A few remarks:
1) It's worth to try Redis 2.6 against this. It is possible that it will perform better or worse, not sure, but more probably better.
2) Believe it or not Redis Pub/Sub was never tuned for speed so far, nor profiled / optimized, because as far as I can tell nobody asked for more performances given that with the order of magnitude we can see with both Redis and ZMQ, it is pretty hard to hit the wall. However there are demanding applications, so probably it's worth doing it.
3) Maybe ZMQ only uses one core as well, otherwise to have an absolutely fair comparison, N Redis nodes should be used simultaneously. Pub/Sub is the kind of application where sharding sometimes it is really really easy, just by channel. In general with Redis you have three options to go distributed with Pub/Sub.

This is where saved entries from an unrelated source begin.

-- ==== Sys2Proof/Laws/Slots.lean ====
section
/-! SUPPORT. What the shared operations on one slot leave as it was, and what dropping a lease and ending a session come to. -/

namespace Sys2Proof.Machine

/-- `t` differs from `s` only at slot `k`, in the Allocator's sums and reclaim, in the queues and in the notices. -/
structure State.OnlyAt (k : Slot) (s t : State) : Prop where
  host : s.HostSame t
  others : s.OthersSame t k
  raised : t.raised = s.raised
  state : t.alloc.state = s.alloc.state
  sagCondition : t.alloc.sagCondition = s.alloc.sagCondition
  hold : t.power.hold = s.power.hold
  mon : t.mon = { s.mon with slots := t.mon.slots }

namespace State.OnlyAt

variable {s t u : State} {k : Slot}

theorem refl (s : State) (k : Slot) : State.OnlyAt k s s :=
  ⟨⟨rfl, rfl, rfl, rfl, rfl⟩, fun _ _ => ⟨rfl, rfl, rfl, rfl, rfl, rfl⟩, rfl, rfl, rfl, rfl, rfl⟩

theorem trans (h : State.OnlyAt k s t) (g : State.OnlyAt k t u) : State.OnlyAt k s u := by
  obtain ⟨⟨h1, h2, h3, h4, h5⟩, ho, hr, hs, hc, hh, hm⟩ := h
  obtain ⟨⟨g1, g2, g3, g4, g5⟩, go, gr, gs, gc, gh, gm⟩ := g
  refine ⟨⟨g1.trans h1, g2.trans h2, g3.trans h3, g4.trans h4, g5.trans h5⟩, ?_, gr.trans hr, gs.trans hs, gc.trans hc,
    gh.trans hh, by rw [gm, hm]⟩
  intro j hj
  obtain ⟨a, b, c, d, e, f⟩ := ho j hj
  obtain ⟨a', b', c', d', e', f'⟩ := go j hj
  exact ⟨a'.trans a, b'.trans b, c'.trans c, d'.trans d, e'.trans e, f'.trans f⟩

theorem policyOf (h : State.OnlyAt k s t) (j : Slot) : t.policyOf j = s.policyOf j := by
  unfold State.policyOf; rw [h.host.2.1]

theorem settings (h : State.OnlyAt k s t) : t.settings = s.settings := by
  unfold State.settings; rw [h.host.2.1]

theorem floorOf (h : State.OnlyAt k s t) (j : Slot) : t.floorOf j = s.floorOf j := by
  unfold State.floorOf; rw [h.policyOf]

end State.OnlyAt

variable {s t : State} {k : Slot}

/-- The entry of another slot stands when entries of slot `k` are left out. -/
theorem find?_filter_ne {q : List Entry} {j k : Slot} (h : j ≠ k) :
    (q.filter (fun e => e.slot != k)).find? (fun e => e.slot == j) = q.find? (fun e => e.slot == j) := by
  induction q with
  | nil => rfl
  | cons e es ih =>
    by_cases hk : e.slot = k
    · have hj : (e.slot == j) = false := by simp [hk, Ne.symm h]
      simp [hk, ih, Ne.symm h]
    · by_cases hj : e.slot = j <;> simp_all

/-! ### Only at the slot -/

theorem onlyAt_modSess {f : Session → Session} : State.OnlyAt k s (s.modSess k f) := by
  refine ⟨⟨rfl, rfl, rfl, rfl, rfl⟩, fun j hj => ⟨?_, rfl, rfl, rfl, rfl, rfl⟩, rfl, rfl, rfl, rfl, rfl⟩; simp [hj]

theorem onlyAt_modLine {f : Line → Line} : State.OnlyAt k s (s.modLine k f) := by
  refine ⟨⟨rfl, rfl, rfl, rfl, rfl⟩, fun j hj => ⟨rfl, rfl, ?_, rfl, rfl, rfl⟩, rfl, rfl, rfl, rfl, rfl⟩; simp [hj]

theorem onlyAt_modRamp {f : Ramp → Ramp} : State.OnlyAt k s (s.modRamp k f) := by
  refine ⟨⟨rfl, rfl, rfl, rfl, rfl⟩, fun j hj => ⟨rfl, rfl, rfl, ?_, rfl, rfl⟩, rfl, rfl, rfl, rfl, rfl⟩; simp [hj]

theorem onlyAt_modMon {f : MonSlot → MonSlot} : State.OnlyAt k s (s.modMon k f) := by
  refine ⟨⟨rfl, rfl, rfl, rfl, rfl⟩, fun j hj => ⟨rfl, rfl, rfl, rfl, ?_, rfl⟩, rfl, rfl, rfl, rfl, rfl⟩; simp [hj]

theorem onlyAt_setLease {l : Option Lease} : State.OnlyAt k s (s.setLease k l) := by
  refine ⟨⟨rfl, rfl, rfl, rfl, rfl⟩, fun j hj => ⟨rfl, ?_, rfl, rfl, rfl, rfl⟩, rfl, rfl, rfl, rfl, rfl⟩; simp [hj]

theorem onlyAt_post {n : NoticeKind} {o : Option Slot} {r : Reason} {v : Nat} : State.OnlyAt k s (s.post n o r v) :=
  ⟨⟨rfl, rfl, rfl, rfl, rfl⟩, fun _ _ => ⟨rfl, rfl, rfl, rfl, rfl, rfl⟩, rfl, rfl, rfl, rfl, rfl⟩

theorem onlyAt_wantPass {b : Bool} : State.OnlyAt k s (s.wantPass b) :=
  ⟨⟨rfl, rfl, rfl, rfl, rfl⟩, fun _ _ => ⟨rfl, rfl, rfl, rfl, rfl, rfl⟩, rfl, rfl, rfl, rfl, rfl⟩

theorem onlyAt_unqueue : State.OnlyAt k s (s.unqueue k) :=
  ⟨⟨rfl, rfl, rfl, rfl, rfl⟩, fun _ hj => ⟨rfl, rfl, rfl, rfl, rfl, find?_filter_ne hj⟩, rfl, rfl, rfl, rfl, rfl⟩

theorem onlyAt_endReclaim {n : Nat} : State.OnlyAt k s (s.endReclaim n) := by
  unfold State.endReclaim; split
  · exact .refl _ _
  · exact ⟨⟨rfl, rfl, rfl, rfl, rfl⟩, fun _ _ => ⟨rfl, rfl, rfl, rfl, rfl, rfl⟩, rfl, rfl, rfl, rfl, rfl⟩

Option A) Have N nodes and shard by channel.
Option B) Use replication, as it also does PUBLISH of messages on slaves.
Option C) Use Redis Cluster, but currently it is in alpha. However it already does message propagation across all the cluster so it is very easy to implement a reliable HA Pub/Sub system with it. However currently the propagation is not smart, every message is propagated to every node, however in Redis the cost of Pub/Sub is proportional to the number of receivers, so this is usually not a big issue, but we'll improve this aspect in the future anyway.
Also, both kqueue and select were slightly buggy in OSX: http://pod.tst.eu/http://cvs.schmorp.de/libev/ev.pod#OS_X_AN...

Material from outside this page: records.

/-- The laws of the queue look at slot, class and rank of its entries only. -/
theorem queueLaw_iff : s.QueueLaw ↔ ((s.alloc.queue.map Entry.place).map Prod.fst).Nodup ∧
    (s.alloc.queue.map Entry.place).Pairwise
      (fun a b => b.2.1.weight < a.2.1.weight ∨ a.2.1.weight = b.2.1.weight ∧ b.2.2 ≤ a.2.2) := by
  rw [List.map_map, List.pairwise_map]
  have horder : s.OrderLaw ↔ s.alloc.queue.Pairwise (fun a b =>
      b.cls.weight < a.cls.weight ∨ a.cls.weight = b.cls.weight ∧ b.rank ≤ a.rank) := by
    unfold State.OrderLaw; simp only [Entry.keyGe_iff]
  exact ⟨fun h => ⟨h.entry, horder.1 h.order⟩, fun h => ⟨h.1, horder.2 h.2⟩⟩

theorem State.QueueLaw.congr (h : s.QueueLaw) (hq : t.alloc.queue.map Entry.place = s.alloc.queue.map Entry.place) :
    t.QueueLaw := by
  rw [queueLaw_iff] at *; rw [hq]; exact h

theorem State.QueueLaw.same (h : s.QueueLaw) (ha : t.alloc = s.alloc) : t.QueueLaw := h.congr (by rw [ha])

theorem State.QueueLaw.of_empty (h : s.alloc.queue = []) : s.QueueLaw :=
  ⟨by unfold State.EntryLaw; rw [h]; exact List.nodup_nil, by unfold State.OrderLaw; rw [h]; exact List.Pairwise.nil⟩

theorem State.QueueLaw.filter (h : s.QueueLaw) (p : Entry → Bool) : (s.withQueue (s.alloc.queue.filter p)).QueueLaw where
  entry := List.Nodup.sublist (List.filter_sublist.map _) h.entry
  order := List.Pairwise.sublist List.filter_sublist h.order

theorem State.QueueLaw.joinEntry {e : Entry} (h : s.QueueLaw) (he : s.entryOf e.slot = none) : (s.joinEntry e).QueueLaw where
  entry := by
    refine ((insertEntry_perm e s.alloc.queue).map Entry.slot).nodup_iff.2 (List.nodup_cons.2 ⟨fun hmem => ?_, h.entry⟩)
    obtain ⟨x, hx, hslot⟩ := List.mem_map.1 hmem
    exact List.find?_eq_none.1 he x hx (by simpa using hslot)
  order := pairwise_insertEntry h.order

theorem move_keeps_queueLaw (h : Move s t) (hs : s.QueueLaw) : t.QueueLaw := by
  cases h with
  | outside ha | pop _ _ _ _ ha | clear _ ha => exact hs.same ha
  | deadlines ha => exact hs.congr (by rw [ha])
  | passLimit n _ => exact hs.congr (by simp [State.withQueue, Entry.place, Function.comp_def])
  | leave p => exact hs.filter p
  | requeue q hq => exact hs.congr hq
  | join e he => exact hs.joinEntry he
  | rekey k e c r he =>
    refine (hs.filter _).joinEntry ?_
    show (s.unqueue k).entryOf e.slot = none
    rw [slot_of_entryOf he]; exact entryOf_unqueue_self
  | reset b => exact .of_empty (deviceReset_atRest b s).queue
  | post | flags | lease | policy | settings | reclaimEnd | reclaimBegin | earmark => exact hs.congr rfl

/-- Settles O57: every move keeps one entry for each slot and the order, and before the load the queue is empty. -/
theorem everyStepKeepsTheQueueOrder : Obligations.EveryStepKeepsTheQueueOrder := by
  intro s t hl hentry horder h
  obtain ⟨h1, h2⟩ : t.QueueLaw := step_keeps move_keeps_queueLaw
    (fun {u} hu hd _ => .of_empty (by show u.alloc.queue = []; rw [(hu hd).1]; rfl)) hl ⟨hentry, horder⟩ h
  exact ⟨h1, h2⟩

end Sys2Proof.Machine
end

section
/-! PROOFS. The grant tier of an entry, and what a grant does to the queue, the reclaim, the lease and the slot's line (R39 to R41, R61). -/

namespace Sys2Proof.Machine

variable {s t u : State} {k : Slot} {e : Entry} {n : Nat}

/-! ### The claim channel -/

/-- A frame that becomes due leaves the claim channel as it is. -/
theorem Line.kick_outClaim (x : Line) : x.kick.outClaim = x.outClaim := by
  unfold Line.kick; split <;> rfl

theorem Line.queue_claim (m : DownMsg) (x : Line) : (x.queue .claim m).outClaim = some m :=
  Line.kick_outClaim _

theorem Line.queueClaim_grant (n : Nat) (b : Bool) (x : Line) : (x.queueClaim (.grant n b)).outClaim = some (.grant n b) := by
  unfold Line.queueClaim; split
  · exact Line.queue_claim _ x
  · rename_i hno; exact absurd rfl (hno n b)
  · exact Line.queue_claim _ x

/-- A HOLD or DENY takes the claim channel, but for a GRANT that stands there (R99). -/
theorem Line.queueClaim_after {m : DownMsg} (hm : ∀ n b, m ≠ .grant n b) (x : Line) :
    (x.queueClaim m).outClaim = claimAfter x.outClaim m := by
  unfold Line.queueClaim claimAfter
  rcases hx : x.outClaim with _ | c
  · exact Line.queue_claim m x
  · cases c with
    | grant n b =>
      cases m with
      | grant n' b' => exact absurd rfl (hm n' b')
      | _ => exact hx
    | _ => exact Line.queue_claim m x

theorem Line.removeHold_outClaim (x : Line) (n : Nat) : x.removeHold.outClaim ≠ some (.hold n) := by
  unfold Line.removeHold; split
  · exact fun h => nomatch h
  · rename_i hno; exact hno n

theorem Line.removeHold_outSession (x : Line) : x.removeHold.outSession = x.outSession := by
  unfold Line.removeHold; split <;> rfl

/-! ### The grant tier -/

theorem le_highestTier {ok : Nat → Bool} {m : Nat} (hm : ok m = true) (h1 : 1 ≤ m) (hn : m ≤ n) : m ≤ highestTier ok n := by
  induction n with
  | zero => exact hn.trans (Nat.zero_le _)
  | succ n ih =>
    unfold highestTier; split
    · exact hn
    · rename_i hno
      refine ih (Nat.le_of_lt_succ (lt_of_le_of_ne hn ?_))
      rintro rfl; exact hno hm

/-- Tier `n` is one that entry `e` may be granted (R39): in its range from below, above the granted tier, within the cap, and
covered by the budget. -/
def State.Grantable (s : State) (e : Entry) (n : Nat) : Prop :=
  e.least ≤ n ∧ (s.leaseOf e.slot).elim 0 Lease.tier < n ∧ s.drawOf e.slot n ≤ (s.policyOf e.slot).cap ∧
    s.need e.slot n ≤ s.budgetFor e.slot

theorem grantable_iff : s.Grantable e n ↔ s.lowestTier e ≤ n ∧ 1 ≤ n ∧ s.drawOf e.slot n ≤ (s.policyOf e.slot).cap ∧
    s.need e.slot n ≤ s.budgetFor e.slot := by
  have hlow : e.least ≤ n ∧ (s.leaseOf e.slot).elim 0 Lease.tier < n ↔ s.lowestTier e ≤ n ∧ 1 ≤ n := by
    unfold State.lowestTier
    cases s.leaseOf e.slot with
    | none => exact Iff.rfl
    | some l => simp only [Option.elim_some]; omega
  unfold State.Grantable
  rw [← and_assoc, hlow, and_assoc]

Not sure if that's still the case.
Would be interesting to see how these benchmark on a Linux or FreeBSD machine.
- For up to 4 clients, (buffered) redis is better than 0MQ in Python but worse in Go.
- For more than 4 clients it's exactly the opposite: redis is worse in Python but better in Go.

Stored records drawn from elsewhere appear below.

/-- The operand of an instruction: its mode and the operand bytes of its stream (30_encoding.md R82). -/
def Instr.operand : Instr → Operand
  -- Binary ALU (42_alu.md)
  | .adcIndX d8 => .indirectX d8
  | .adcZp d8 => .zeroPage d8
  | .adcImm d8 => .immediate d8
  | .adcAbs a16 => .absolute a16
  | .adcIndY d8 => .indirectY d8
  | .adcZpX d8 => .zeroPageX d8
  | .adcAbsY a16 => .absoluteY a16
  | .adcAbsX a16 => .absoluteX a16
  | .sbcIndX d8 => .indirectX d8
  | .sbcZp d8 => .zeroPage d8
  | .sbcImm d8 => .immediate d8
  | .sbcAbs a16 => .absolute a16
  | .sbcIndY d8 => .indirectY d8
  | .sbcZpX d8 => .zeroPageX d8
  | .sbcAbsY a16 => .absoluteY a16
  | .sbcAbsX a16 => .absoluteX a16
  | .andIndX d8 => .indirectX d8
  | .andZp d8 => .zeroPage d8
  | .andImm d8 => .immediate d8
  | .andAbs a16 => .absolute a16
  | .andIndY d8 => .indirectY d8
  | .andZpX d8 => .zeroPageX d8
  | .andAbsY a16 => .absoluteY a16
  | .andAbsX a16 => .absoluteX a16
  | .eorIndX d8 => .indirectX d8
  | .eorZp d8 => .zeroPage d8
  | .eorImm d8 => .immediate d8
  | .eorAbs a16 => .absolute a16
  | .eorIndY d8 => .indirectY d8
  | .eorZpX d8 => .zeroPageX d8
  | .eorAbsY a16 => .absoluteY a16
  | .eorAbsX a16 => .absoluteX a16
  | .oraIndX d8 => .indirectX d8
  | .oraZp d8 => .zeroPage d8
  | .oraImm d8 => .immediate d8
  | .oraAbs a16 => .absolute a16
  | .oraIndY d8 => .indirectY d8
  | .oraZpX d8 => .zeroPageX d8
  | .oraAbsY a16 => .absoluteY a16
  | .oraAbsX a16 => .absoluteX a16
  -- Shifts, rotates, increments, decrements (43_shift_incdec.md)
  | .aslZp d8 => .zeroPage d8
  | .aslAcc => .accumulator
  | .aslAbs a16 => .absolute a16
  | .aslZpX d8 => .zeroPageX d8
  | .aslAbsX a16 => .absoluteX a16
  | .lsrZp d8 => .zeroPage d8
  | .lsrAcc => .accumulator
  | .lsrAbs a16 => .absolute a16
  | .lsrZpX d8 => .zeroPageX d8
  | .lsrAbsX a16 => .absoluteX a16
  | .rolZp d8 => .zeroPage d8
  | .rolAcc => .accumulator
  | .rolAbs a16 => .absolute a16
  | .rolZpX d8 => .zeroPageX d8
  | .rolAbsX a16 => .absoluteX a16
  | .rorZp d8 => .zeroPage d8
  | .rorAcc => .accumulator
  | .rorAbs a16 => .absolute a16
  | .rorZpX d8 => .zeroPageX d8
  | .rorAbsX a16 => .absoluteX a16
  | .incZp d8 => .zeroPage d8
  | .incAbs a16 => .absolute a16
  | .incZpX d8 => .zeroPageX d8
  | .incAbsX a16 => .absoluteX a16
  | .decZp d8 => .zeroPage d8
  | .decAbs a16 => .absolute a16
  | .decZpX d8 => .zeroPageX d8
  | .decAbsX a16 => .absoluteX a16
  | .inx => .implied
  | .iny => .implied
  | .dex => .implied
  | .dey => .implied
  -- Loads and stores (44_load_store.md)
  | .ldaIndX d8 => .indirectX d8
  | .ldaZp d8 => .zeroPage d8
  | .ldaImm d8 => .immediate d8
  | .ldaAbs a16 => .absolute a16
  | .ldaIndY d8 => .indirectY d8
  | .ldaZpX d8 => .zeroPageX d8
  | .ldaAbsY a16 => .absoluteY a16
  | .ldaAbsX a16 => .absoluteX a16
  | .ldxImm d8 => .immediate d8
  | .ldxZp d8 => .zeroPage d8
  | .ldxAbs a16 => .absolute a16
  | .ldxZpY d8 => .zeroPageY d8
  | .ldxAbsY a16 => .absoluteY a16
  | .ldyImm d8 => .immediate d8
  | .ldyZp d8 => .zeroPage d8
  | .ldyAbs a16 => .absolute a16
  | .ldyZpX d8 => .zeroPageX d8
  | .ldyAbsX a16 => .absoluteX a16
  | .staIndX d8 => .indirectX d8
  | .staZp d8 => .zeroPage d8
  | .staAbs a16 => .absolute a16
  | .staIndY d8 => .indirectY d8
  | .staZpX d8 => .zeroPageX d8
  | .staAbsY a16 => .absoluteY a16
  | .staAbsX a16 => .absoluteX a16
  | .stxZp d8 => .zeroPage d8
  | .stxAbs a16 => .absolute a16
  | .stxZpY d8 => .zeroPageY d8
  | .styZp d8 => .zeroPage d8
  | .styAbs a16 => .absolute a16
  | .styZpX d8 => .zeroPageX d8
  -- Flag instructions and compares (45_flags_compare.md)
  | .sec => .implied
  | .sed => .implied
  | .sei => .implied
  | .clc => .implied
  | .cld => .implied
  | .cli => .implied
  | .clv => .implied
  | .cmpIndX d8 => .indirectX d8
  | .cmpZp d8 => .zeroPage d8
  | .cmpImm d8 => .immediate d8
  | .cmpAbs a16 => .absolute a16
  | .cmpIndY d8 => .indirectY d8
  | .cmpZpX d8 => .zeroPageX d8
  | .cmpAbsY a16 => .absoluteY a16
  | .cmpAbsX a16 => .absoluteX a16
  | .cpxImm d8 => .immediate d8
  | .cpxZp d8 => .zeroPage d8
  | .cpxAbs a16 => .absolute a16
  | .cpyImm d8 => .immediate d8
  | .cpyZp d8 => .zeroPage d8
  | .cpyAbs a16 => .absolute a16
  -- Control transfer and branches (46_control_transfer.md)
  | .jmpAbs a16 => .absolute a16
  | .jmpInd a16 => .indirect a16
  | .jsrAbs a16 => .absolute a16
  | .rti => .implied
  | .rts => .implied
  | .bcc offset => .relative (displacementByte offset)
  | .bcs offset => .relative (displacementByte offset)
  | .beq offset => .relative (displacementByte offset)
  | .bne offset => .relative (displacementByte offset)
  | .bmi offset => .relative (displacementByte offset)
  | .bpl offset => .relative (displacementByte offset)
  | .bvc offset => .relative (displacementByte offset)
  | .bvs offset => .relative (displacementByte offset)
  -- Stack and transfers (47_stack_transfer.md)
  | .pha => .implied
  | .php => .implied
  | .pla => .implied
  | .plp => .implied
  | .tax => .implied
  | .tay => .implied
  | .tsx => .implied
  | .txa => .implied
  | .txs => .implied
  | .tya => .implied
  -- System (48_system.md)
  | .brk => .implied
  | .bitZp d8 => .zeroPage d8
  | .bitAbs a16 => .absolute a16
  | .nop => .implied
  -- Unofficial (49_unofficial.md)
  | .alrImm d8 => .immediate d8
  | .ancImm0B d8 => .immediate d8
  | .ancImm2B d8 => .immediate d8
  | .arrImm d8 => .immediate d8
  | .axsImm d8 => .immediate d8
  | .laxIndX d8 => .indirectX d8
  | .laxZp d8 => .zeroPage d8
  | .laxAbs a16 => .absolute a16
  | .laxIndY d8 => .indirectY d8
  | .laxZpY d8 => .zeroPageY d8
  | .laxAbsY a16 => .absoluteY a16
  | .saxIndX d8 => .indirectX d8
  | .saxZp d8 => .zeroPage d8
  | .saxAbs a16 => .absolute a16
  | .saxZpY d8 => .zeroPageY d8
  | .dcpIndX d8 => .indirectX d8
  | .dcpZp d8 => .zeroPage d8
  | .dcpAbs a16 => .absolute a16
  | .dcpIndY d8 => .indirectY d8
  | .dcpZpX d8 => .zeroPageX d8
  | .dcpAbsY a16 => .absoluteY a16
  | .dcpAbsX a16 => .absoluteX a16
  | .iscIndX d8 => .indirectX d8
  | .iscZp d8 => .zeroPage d8
  | .iscAbs a16 => .absolute a16
  | .iscIndY d8 => .indirectY d8
  | .iscZpX d8 => .zeroPageX d8
  | .iscAbsY a16 => .absoluteY a16
  | .iscAbsX a16 => .absoluteX a16
  | .rlaIndX d8 => .indirectX d8
  | .rlaZp d8 => .zeroPage d8
  | .rlaAbs a16 => .absolute a16
  | .rlaIndY d8 => .indirectY d8
  | .rlaZpX d8 => .zeroPageX d8
  | .rlaAbsY a16 => .absoluteY a16
  | .rlaAbsX a16 => .absoluteX a16
  | .rraIndX d8 => .indirectX d8
  | .rraZp d8 => .zeroPage d8
  | .rraAbs a16 => .absolute a16
  | .rraIndY d8 => .indirectY d8
  | .rraZpX d8 => .zeroPageX d8
  | .rraAbsY a16 => .absoluteY a16
  | .rraAbsX a16 => .absoluteX a16
  | .sloIndX d8 => .indirectX d8
  | .sloZp d8 => .zeroPage d8
  | .sloAbs a16 => .absolute a16
  | .sloIndY d8 => .indirectY d8
  | .sloZpX d8 => .zeroPageX d8
  | .sloAbsY a16 => .absoluteY a16
  | .sloAbsX a16 => .absoluteX a16
  | .sreIndX d8 => .indirectX d8
  | .sreZp d8 => .zeroPage d8
  | .sreAbs a16 => .absolute a16
  | .sreIndY d8 => .indirectY d8
  | .sreZpX d8 => .zeroPageX d8
  | .sreAbsY a16 => .absoluteY a16
  | .sreAbsX a16 => .absoluteX a16
  | .skbImm80 d8 => .immediate d8
  | .skbImm82 d8 => .immediate d8
  | .skbImm89 d8 => .immediate d8
  | .skbImmC2 d8 => .immediate d8
  | .skbImmE2 d8 => .immediate d8
  | .ignZp04 d8 => .zeroPage d8
  | .ignAbs a16 => .absolute a16
  | .ignZpX14 d8 => .zeroPageX d8
  | .ignAbsX1C a16 => .absoluteX a16
  | .ignZpX34 d8 => .zeroPageX d8
  | .ignAbsX3C a16 => .absoluteX a16
  | .ignZp44 d8 => .zeroPage d8
  | .ignZpX54 d8 => .zeroPageX d8
  | .ignAbsX5C a16 => .absoluteX a16
  | .ignZp64 d8 => .zeroPage d8
  | .ignZpX74 d8 => .zeroPageX d8
  | .ignAbsX7C a16 => .absoluteX a16
  | .ignZpXD4 d8 => .zeroPageX d8
  | .ignAbsXDC a16 => .absoluteX a16
  | .ignZpXF4 d8 => .zeroPageX d8
  | .ignAbsXFC a16 => .absoluteX a16

/-- The opcode byte of an instruction. -/
def Instr.opcodeByte (i : Instr) : Byte := i.row.byte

I'd be interested to hear an explanation for this, even if it turns out that a graph line was mislabeled :)
There still seems to be some work to do to improving the Golang bindings: https://github.com/alecthomas/gozmq#caveats
I would be curious to see what would happen if gevent were added to the Python code.
Also as njharman mentioned, you're still running a separate broker with zmq, so the number of components doesn't change.